→ **Data provided**
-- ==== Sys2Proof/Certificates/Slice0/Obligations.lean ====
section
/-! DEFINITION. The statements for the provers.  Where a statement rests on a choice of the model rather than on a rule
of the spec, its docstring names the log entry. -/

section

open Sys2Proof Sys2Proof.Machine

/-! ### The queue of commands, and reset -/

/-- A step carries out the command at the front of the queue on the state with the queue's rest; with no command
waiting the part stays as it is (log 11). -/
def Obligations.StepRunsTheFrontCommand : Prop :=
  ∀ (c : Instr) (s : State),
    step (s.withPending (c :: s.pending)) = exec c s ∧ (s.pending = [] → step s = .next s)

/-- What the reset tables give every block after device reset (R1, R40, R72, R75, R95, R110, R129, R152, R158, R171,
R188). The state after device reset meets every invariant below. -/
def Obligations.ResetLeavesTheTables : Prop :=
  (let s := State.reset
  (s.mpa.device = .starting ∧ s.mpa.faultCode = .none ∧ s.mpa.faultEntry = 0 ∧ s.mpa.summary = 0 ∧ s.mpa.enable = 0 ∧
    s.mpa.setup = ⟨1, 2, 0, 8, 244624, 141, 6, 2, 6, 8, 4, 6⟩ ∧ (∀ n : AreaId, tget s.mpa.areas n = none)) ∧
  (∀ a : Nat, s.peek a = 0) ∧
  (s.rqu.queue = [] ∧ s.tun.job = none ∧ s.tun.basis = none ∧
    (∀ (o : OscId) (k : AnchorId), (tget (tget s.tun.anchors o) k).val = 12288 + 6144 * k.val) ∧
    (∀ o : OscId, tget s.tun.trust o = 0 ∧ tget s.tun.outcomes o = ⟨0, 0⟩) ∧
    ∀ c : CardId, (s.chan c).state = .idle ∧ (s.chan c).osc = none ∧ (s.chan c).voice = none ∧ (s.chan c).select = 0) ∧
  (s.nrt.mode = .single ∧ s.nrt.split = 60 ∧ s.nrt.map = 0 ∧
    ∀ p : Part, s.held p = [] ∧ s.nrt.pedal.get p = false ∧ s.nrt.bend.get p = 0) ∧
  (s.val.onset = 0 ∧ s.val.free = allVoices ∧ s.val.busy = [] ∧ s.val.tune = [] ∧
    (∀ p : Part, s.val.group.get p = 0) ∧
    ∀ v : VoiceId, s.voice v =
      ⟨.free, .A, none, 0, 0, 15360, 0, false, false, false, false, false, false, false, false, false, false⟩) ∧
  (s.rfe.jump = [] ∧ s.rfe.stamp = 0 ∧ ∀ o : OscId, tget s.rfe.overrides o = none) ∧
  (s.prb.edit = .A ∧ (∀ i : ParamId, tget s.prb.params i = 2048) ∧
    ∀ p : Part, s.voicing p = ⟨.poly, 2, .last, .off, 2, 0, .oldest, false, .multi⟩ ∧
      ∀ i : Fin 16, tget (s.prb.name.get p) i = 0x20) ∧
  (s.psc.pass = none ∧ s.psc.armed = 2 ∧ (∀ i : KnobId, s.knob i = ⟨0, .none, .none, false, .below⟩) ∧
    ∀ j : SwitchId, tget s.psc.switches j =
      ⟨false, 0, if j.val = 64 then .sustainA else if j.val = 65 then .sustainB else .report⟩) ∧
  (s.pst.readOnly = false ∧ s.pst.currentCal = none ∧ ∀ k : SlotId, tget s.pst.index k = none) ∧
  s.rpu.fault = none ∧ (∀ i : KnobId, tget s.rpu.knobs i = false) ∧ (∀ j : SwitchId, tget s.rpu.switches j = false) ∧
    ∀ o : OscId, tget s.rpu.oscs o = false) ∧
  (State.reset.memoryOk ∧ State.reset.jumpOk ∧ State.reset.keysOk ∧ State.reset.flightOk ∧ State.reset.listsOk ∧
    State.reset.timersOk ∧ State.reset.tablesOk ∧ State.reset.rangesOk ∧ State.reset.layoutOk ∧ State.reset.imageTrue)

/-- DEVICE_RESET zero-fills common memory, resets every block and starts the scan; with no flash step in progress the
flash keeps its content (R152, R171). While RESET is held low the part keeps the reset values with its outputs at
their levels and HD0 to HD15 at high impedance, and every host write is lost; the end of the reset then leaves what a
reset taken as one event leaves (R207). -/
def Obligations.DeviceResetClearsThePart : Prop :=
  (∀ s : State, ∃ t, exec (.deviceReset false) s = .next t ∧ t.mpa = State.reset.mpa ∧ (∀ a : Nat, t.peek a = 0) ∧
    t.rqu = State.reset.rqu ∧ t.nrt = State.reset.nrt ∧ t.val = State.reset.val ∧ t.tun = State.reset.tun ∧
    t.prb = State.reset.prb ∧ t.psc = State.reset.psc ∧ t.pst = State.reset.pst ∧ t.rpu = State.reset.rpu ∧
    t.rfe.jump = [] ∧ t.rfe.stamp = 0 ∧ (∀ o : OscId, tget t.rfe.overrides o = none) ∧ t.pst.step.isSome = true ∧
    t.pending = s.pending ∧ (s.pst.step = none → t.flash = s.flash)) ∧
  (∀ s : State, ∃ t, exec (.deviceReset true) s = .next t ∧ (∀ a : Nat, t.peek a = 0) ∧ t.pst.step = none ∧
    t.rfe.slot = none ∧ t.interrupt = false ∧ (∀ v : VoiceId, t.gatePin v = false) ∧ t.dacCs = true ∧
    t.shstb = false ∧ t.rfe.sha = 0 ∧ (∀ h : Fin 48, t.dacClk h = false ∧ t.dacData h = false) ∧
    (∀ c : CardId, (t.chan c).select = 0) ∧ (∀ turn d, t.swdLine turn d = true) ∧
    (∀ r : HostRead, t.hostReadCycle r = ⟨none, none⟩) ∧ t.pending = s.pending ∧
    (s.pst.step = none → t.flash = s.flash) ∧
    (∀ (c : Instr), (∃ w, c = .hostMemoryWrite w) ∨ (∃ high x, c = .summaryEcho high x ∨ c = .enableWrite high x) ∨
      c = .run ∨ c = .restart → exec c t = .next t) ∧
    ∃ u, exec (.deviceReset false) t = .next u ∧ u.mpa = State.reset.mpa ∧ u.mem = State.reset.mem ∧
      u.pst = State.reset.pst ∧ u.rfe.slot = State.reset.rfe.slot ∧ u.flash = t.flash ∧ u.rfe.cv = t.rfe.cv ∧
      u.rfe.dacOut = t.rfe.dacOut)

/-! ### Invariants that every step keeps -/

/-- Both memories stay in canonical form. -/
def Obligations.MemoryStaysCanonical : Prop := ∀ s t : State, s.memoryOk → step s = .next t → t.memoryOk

→ **Problem requirements**
In full and unchanged, repeat the data above.

→ **Answer section**
-- ==== Sys2Proof/Certificates/Slice0/Obligations.lean ====
section
/-! DEFINITION. The statements for the provers.  Where a statement rests on a choice of the model rather than on a rule
of the spec, its docstring names the log entry. -/

section

open Sys2Proof Sys2Proof.Machine

/-! ### The queue of commands, and reset -/

/-- A step carries out the command at the front of the queue on the state with the queue's rest; with no command
waiting the part stays as it is (log 11). -/
def Obligations.StepRunsTheFrontCommand : Prop :=
  ∀ (c : Instr) (s : State),
    step (s.withPending (c :: s.pending)) = exec c s ∧ (s.pending = [] → step s = .next s)

/-- What the reset tables give every block after device reset (R1, R40, R72, R75, R95, R110, R129, R152, R158, R171,
R188). The state after device reset meets every invariant below. -/
def Obligations.ResetLeavesTheTables : Prop :=
  (let s := State.reset
  (s.mpa.device = .starting ∧ s.mpa.faultCode = .none ∧ s.mpa.faultEntry = 0 ∧ s.mpa.summary = 0 ∧ s.mpa.enable = 0 ∧
    s.mpa.setup = ⟨1, 2, 0, 8, 244624, 141, 6, 2, 6, 8, 4, 6⟩ ∧ (∀ n : AreaId, tget s.mpa.areas n = none)) ∧
  (∀ a : Nat, s.peek a = 0) ∧
  (s.rqu.queue = [] ∧ s.tun.job = none ∧ s.tun.basis = none ∧
    (∀ (o : OscId) (k : AnchorId), (tget (tget s.tun.anchors o) k).val = 12288 + 6144 * k.val) ∧
    (∀ o : OscId, tget s.tun.trust o = 0 ∧ tget s.tun.outcomes o = ⟨0, 0⟩) ∧
    ∀ c : CardId, (s.chan c).state = .idle ∧ (s.chan c).osc = none ∧ (s.chan c).voice = none ∧ (s.chan c).select = 0) ∧
  (s.nrt.mode = .single ∧ s.nrt.split = 60 ∧ s.nrt.map = 0 ∧
    ∀ p : Part, s.held p = [] ∧ s.nrt.pedal.get p = false ∧ s.nrt.bend.get p = 0) ∧
  (s.val.onset = 0 ∧ s.val.free = allVoices ∧ s.val.busy = [] ∧ s.val.tune = [] ∧
    (∀ p : Part, s.val.group.get p = 0) ∧
    ∀ v : VoiceId, s.voice v =
      ⟨.free, .A, none, 0, 0, 15360, 0, false, false, false, false, false, false, false, false, false, false⟩) ∧
  (s.rfe.jump = [] ∧ s.rfe.stamp = 0 ∧ ∀ o : OscId, tget s.rfe.overrides o = none) ∧
  (s.prb.edit = .A ∧ (∀ i : ParamId, tget s.prb.params i = 2048) ∧
    ∀ p : Part, s.voicing p = ⟨.poly, 2, .last, .off, 2, 0, .oldest, false, .multi⟩ ∧
      ∀ i : Fin 16, tget (s.prb.name.get p) i = 0x20) ∧
  (s.psc.pass = none ∧ s.psc.armed = 2 ∧ (∀ i : KnobId, s.knob i = ⟨0, .none, .none, false, .below⟩) ∧
    ∀ j : SwitchId, tget s.psc.switches j =
      ⟨false, 0, if j.val = 64 then .sustainA else if j.val = 65 then .sustainB else .report⟩) ∧
  (s.pst.readOnly = false ∧ s.pst.currentCal = none ∧ ∀ k : SlotId, tget s.pst.index k = none) ∧
  s.rpu.fault = none ∧ (∀ i : KnobId, tget s.rpu.knobs i = false) ∧ (∀ j : SwitchId, tget s.rpu.switches j = false) ∧
    ∀ o : OscId, tget s.rpu.oscs o = false) ∧
  (State.reset.memoryOk ∧ State.reset.jumpOk ∧ State.reset.keysOk ∧ State.reset.flightOk ∧ State.reset.listsOk ∧
    State.reset.timersOk ∧ State.reset.tablesOk ∧ State.reset.rangesOk ∧ State.reset.layoutOk ∧ State.reset.imageTrue)

/-- DEVICE_RESET zero-fills common memory, resets every block and starts the scan; with no flash step in progress the
flash keeps its content (R152, R171). While RESET is held low the part keeps the reset values with its outputs at
their levels and HD0 to HD15 at high impedance, and every host write is lost; the end of the reset then leaves what a
reset taken as one event leaves (R207). -/
def Obligations.DeviceResetClearsThePart : Prop :=
  (∀ s : State, ∃ t, exec (.deviceReset false) s = .next t ∧ t.mpa = State.reset.mpa ∧ (∀ a : Nat, t.peek a = 0) ∧
    t.rqu = State.reset.rqu ∧ t.nrt = State.reset.nrt ∧ t.val = State.reset.val ∧ t.tun = State.reset.tun ∧
    t.prb = State.reset.prb ∧ t.psc = State.reset.psc ∧ t.pst = State.reset.pst ∧ t.rpu = State.reset.rpu ∧
    t.rfe.jump = [] ∧ t.rfe.stamp = 0 ∧ (∀ o : OscId, tget t.rfe.overrides o = none) ∧ t.pst.step.isSome = true ∧
    t.pending = s.pending ∧ (s.pst.step = none → t.flash = s.flash)) ∧
  (∀ s : State, ∃ t, exec (.deviceReset true) s = .next t ∧ (∀ a : Nat, t.peek a = 0) ∧ t.pst.step = none ∧
    t.rfe.slot = none ∧ t.interrupt = false ∧ (∀ v : VoiceId, t.gatePin v = false) ∧ t.dacCs = true ∧
    t.shstb = false ∧ t.rfe.sha = 0 ∧ (∀ h : Fin 48, t.dacClk h = false ∧ t.dacData h = false) ∧
    (∀ c : CardId, (t.chan c).select = 0) ∧ (∀ turn d, t.swdLine turn d = true) ∧
    (∀ r : HostRead, t.hostReadCycle r = ⟨none, none⟩) ∧ t.pending = s.pending ∧
    (s.pst.step = none → t.flash = s.flash) ∧
    (∀ (c : Instr), (∃ w, c = .hostMemoryWrite w) ∨ (∃ high x, c = .summaryEcho high x ∨ c = .enableWrite high x) ∨
      c = .run ∨ c = .restart → exec c t = .next t) ∧
    ∃ u, exec (.deviceReset false) t = .next u ∧ u.mpa = State.reset.mpa ∧ u.mem = State.reset.mem ∧
      u.pst = State.reset.pst ∧ u.rfe.slot = State.reset.rfe.slot ∧ u.flash = t.flash ∧ u.rfe.cv = t.rfe.cv ∧
      u.rfe.dacOut = t.rfe.dacOut)

/-! ### Invariants that every step keeps -/

/-- Both memories stay in canonical form. -/
def Obligations.MemoryStaysCanonical : Prop := ∀ s t : State, s.memoryOk → step s = .next t → t.memoryOk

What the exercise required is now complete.